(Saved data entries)
◆ ◆ ◆ ◆ ◆ ◆ ◆
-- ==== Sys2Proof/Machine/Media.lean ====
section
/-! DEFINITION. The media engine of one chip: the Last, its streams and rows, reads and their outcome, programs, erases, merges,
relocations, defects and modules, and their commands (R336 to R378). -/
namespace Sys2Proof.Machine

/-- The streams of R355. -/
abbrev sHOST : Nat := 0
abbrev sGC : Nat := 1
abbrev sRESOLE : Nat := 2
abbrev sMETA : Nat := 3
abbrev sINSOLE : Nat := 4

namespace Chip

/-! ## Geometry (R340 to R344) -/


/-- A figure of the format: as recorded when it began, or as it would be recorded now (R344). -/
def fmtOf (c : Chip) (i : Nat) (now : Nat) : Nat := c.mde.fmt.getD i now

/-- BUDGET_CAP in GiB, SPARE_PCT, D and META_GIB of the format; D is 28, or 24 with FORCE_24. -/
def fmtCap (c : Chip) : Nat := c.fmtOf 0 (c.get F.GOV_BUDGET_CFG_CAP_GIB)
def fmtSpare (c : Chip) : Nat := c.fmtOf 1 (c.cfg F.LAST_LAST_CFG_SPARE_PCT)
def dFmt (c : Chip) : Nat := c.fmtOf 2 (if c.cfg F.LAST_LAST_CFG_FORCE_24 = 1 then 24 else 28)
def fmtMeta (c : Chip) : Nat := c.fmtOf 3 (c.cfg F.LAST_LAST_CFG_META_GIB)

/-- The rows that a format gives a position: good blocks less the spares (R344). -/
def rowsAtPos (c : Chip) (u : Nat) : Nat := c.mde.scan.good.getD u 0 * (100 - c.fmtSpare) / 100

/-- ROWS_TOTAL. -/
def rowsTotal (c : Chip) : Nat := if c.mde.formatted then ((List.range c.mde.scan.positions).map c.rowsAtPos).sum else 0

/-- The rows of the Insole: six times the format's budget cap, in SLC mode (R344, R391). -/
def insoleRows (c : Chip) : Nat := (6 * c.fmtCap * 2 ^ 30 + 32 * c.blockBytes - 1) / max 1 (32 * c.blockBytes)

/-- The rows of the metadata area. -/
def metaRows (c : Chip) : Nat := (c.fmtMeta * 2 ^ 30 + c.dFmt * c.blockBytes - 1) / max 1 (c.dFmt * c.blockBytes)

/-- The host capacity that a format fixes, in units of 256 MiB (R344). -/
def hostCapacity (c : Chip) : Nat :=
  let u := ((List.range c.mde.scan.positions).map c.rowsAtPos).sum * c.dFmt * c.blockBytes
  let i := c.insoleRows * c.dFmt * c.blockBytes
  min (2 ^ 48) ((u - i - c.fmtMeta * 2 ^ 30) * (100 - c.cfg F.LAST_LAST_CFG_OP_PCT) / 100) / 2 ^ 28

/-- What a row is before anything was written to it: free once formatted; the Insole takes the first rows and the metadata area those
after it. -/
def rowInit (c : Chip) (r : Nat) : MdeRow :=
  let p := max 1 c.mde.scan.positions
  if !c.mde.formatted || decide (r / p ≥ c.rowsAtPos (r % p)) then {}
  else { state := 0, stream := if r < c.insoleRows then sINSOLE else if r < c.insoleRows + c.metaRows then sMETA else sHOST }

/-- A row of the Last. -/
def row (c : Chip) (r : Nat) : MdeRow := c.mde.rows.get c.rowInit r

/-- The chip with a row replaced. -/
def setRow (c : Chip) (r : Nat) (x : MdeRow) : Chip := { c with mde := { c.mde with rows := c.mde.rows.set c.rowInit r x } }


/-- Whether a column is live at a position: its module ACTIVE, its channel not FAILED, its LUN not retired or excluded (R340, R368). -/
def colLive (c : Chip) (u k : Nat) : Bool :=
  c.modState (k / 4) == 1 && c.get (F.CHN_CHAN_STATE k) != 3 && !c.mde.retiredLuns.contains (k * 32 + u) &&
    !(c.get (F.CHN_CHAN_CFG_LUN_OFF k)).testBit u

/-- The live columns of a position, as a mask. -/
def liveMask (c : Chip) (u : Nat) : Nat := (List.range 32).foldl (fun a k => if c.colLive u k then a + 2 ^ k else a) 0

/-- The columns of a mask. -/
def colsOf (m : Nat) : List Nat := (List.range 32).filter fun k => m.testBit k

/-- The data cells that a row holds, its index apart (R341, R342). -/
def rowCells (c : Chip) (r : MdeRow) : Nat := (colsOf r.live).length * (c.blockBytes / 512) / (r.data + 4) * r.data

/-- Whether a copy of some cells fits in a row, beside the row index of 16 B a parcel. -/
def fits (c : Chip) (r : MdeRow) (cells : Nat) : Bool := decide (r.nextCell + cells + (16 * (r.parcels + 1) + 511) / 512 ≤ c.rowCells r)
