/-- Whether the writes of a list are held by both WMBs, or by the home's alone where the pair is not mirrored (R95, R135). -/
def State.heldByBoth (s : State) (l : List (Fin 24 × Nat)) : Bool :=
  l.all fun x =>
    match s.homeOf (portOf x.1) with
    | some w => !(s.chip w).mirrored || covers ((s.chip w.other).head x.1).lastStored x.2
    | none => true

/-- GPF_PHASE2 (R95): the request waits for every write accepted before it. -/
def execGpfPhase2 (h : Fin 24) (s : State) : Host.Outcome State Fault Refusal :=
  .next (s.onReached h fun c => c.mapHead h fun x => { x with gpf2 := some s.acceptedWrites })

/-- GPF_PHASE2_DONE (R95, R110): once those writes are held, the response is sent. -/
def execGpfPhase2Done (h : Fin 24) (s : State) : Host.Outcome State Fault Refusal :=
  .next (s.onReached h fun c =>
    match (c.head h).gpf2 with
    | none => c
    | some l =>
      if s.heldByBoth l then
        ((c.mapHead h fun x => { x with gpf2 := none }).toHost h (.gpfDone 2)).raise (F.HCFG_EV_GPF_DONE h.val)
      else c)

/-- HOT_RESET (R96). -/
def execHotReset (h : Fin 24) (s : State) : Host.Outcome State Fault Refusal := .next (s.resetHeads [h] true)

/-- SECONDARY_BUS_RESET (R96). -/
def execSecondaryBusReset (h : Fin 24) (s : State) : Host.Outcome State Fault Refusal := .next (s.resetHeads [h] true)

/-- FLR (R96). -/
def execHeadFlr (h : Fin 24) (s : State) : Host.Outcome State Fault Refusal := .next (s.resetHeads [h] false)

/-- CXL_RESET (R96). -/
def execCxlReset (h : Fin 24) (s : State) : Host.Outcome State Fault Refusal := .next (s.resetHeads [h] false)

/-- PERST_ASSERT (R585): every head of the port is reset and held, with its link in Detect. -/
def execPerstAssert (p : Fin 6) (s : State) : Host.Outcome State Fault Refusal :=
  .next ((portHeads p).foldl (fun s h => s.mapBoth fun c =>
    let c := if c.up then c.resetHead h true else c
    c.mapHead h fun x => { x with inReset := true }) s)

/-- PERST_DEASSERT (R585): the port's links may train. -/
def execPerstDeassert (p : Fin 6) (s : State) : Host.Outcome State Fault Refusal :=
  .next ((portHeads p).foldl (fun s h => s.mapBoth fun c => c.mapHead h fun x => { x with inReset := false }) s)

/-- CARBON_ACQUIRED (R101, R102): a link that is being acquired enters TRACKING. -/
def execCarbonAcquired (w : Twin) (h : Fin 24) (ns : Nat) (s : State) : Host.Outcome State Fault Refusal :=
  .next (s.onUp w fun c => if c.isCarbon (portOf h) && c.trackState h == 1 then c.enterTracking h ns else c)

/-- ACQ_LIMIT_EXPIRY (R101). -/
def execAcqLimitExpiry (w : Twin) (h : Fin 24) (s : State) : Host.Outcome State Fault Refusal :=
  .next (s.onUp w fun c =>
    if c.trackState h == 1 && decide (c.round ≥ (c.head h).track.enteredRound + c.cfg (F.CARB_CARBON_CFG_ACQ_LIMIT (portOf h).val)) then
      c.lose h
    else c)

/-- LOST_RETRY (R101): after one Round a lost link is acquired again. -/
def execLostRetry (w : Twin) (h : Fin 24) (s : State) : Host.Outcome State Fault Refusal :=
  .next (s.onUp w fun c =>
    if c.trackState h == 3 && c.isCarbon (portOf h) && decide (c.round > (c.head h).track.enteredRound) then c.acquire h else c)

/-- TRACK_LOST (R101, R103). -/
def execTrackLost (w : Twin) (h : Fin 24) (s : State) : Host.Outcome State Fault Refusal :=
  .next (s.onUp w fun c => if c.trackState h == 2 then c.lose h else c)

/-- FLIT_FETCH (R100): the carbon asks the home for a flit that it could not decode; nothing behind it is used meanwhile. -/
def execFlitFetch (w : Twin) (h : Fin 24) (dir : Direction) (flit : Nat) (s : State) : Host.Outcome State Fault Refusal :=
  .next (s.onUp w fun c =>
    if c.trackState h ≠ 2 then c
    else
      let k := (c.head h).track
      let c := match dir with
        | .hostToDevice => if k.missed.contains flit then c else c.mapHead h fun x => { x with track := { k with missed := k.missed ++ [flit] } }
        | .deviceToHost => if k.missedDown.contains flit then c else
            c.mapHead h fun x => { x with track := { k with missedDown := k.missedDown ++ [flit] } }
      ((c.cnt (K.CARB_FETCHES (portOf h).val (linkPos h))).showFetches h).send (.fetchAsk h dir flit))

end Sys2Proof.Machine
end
◆ ◆ ◆ ◆ ◆ ◆ ◆
TASK DESCRIPTION
Only the lines above from the line with "def execGpfPhase2Done (h" to the line with "HOT_RESET (R96). -/", those two lines included, should be reproduced exactly.

WRITTEN RESPONSE
def execGpfPhase2Done (h : Fin 24) (s : State) : Host.Outcome State Fault Refusal :=
  .next (s.onReached h fun c =>
    match (c.head h).gpf2 with
    | none => c
    | some l =>
      if s.heldByBoth l then
        ((c.mapHead h fun x => { x with gpf2 := none }).toHost h (.gpfDone 2)).raise (F.HCFG_EV_GPF_DONE h.val)
      else c)

/-- HOT_RESET (R96). -/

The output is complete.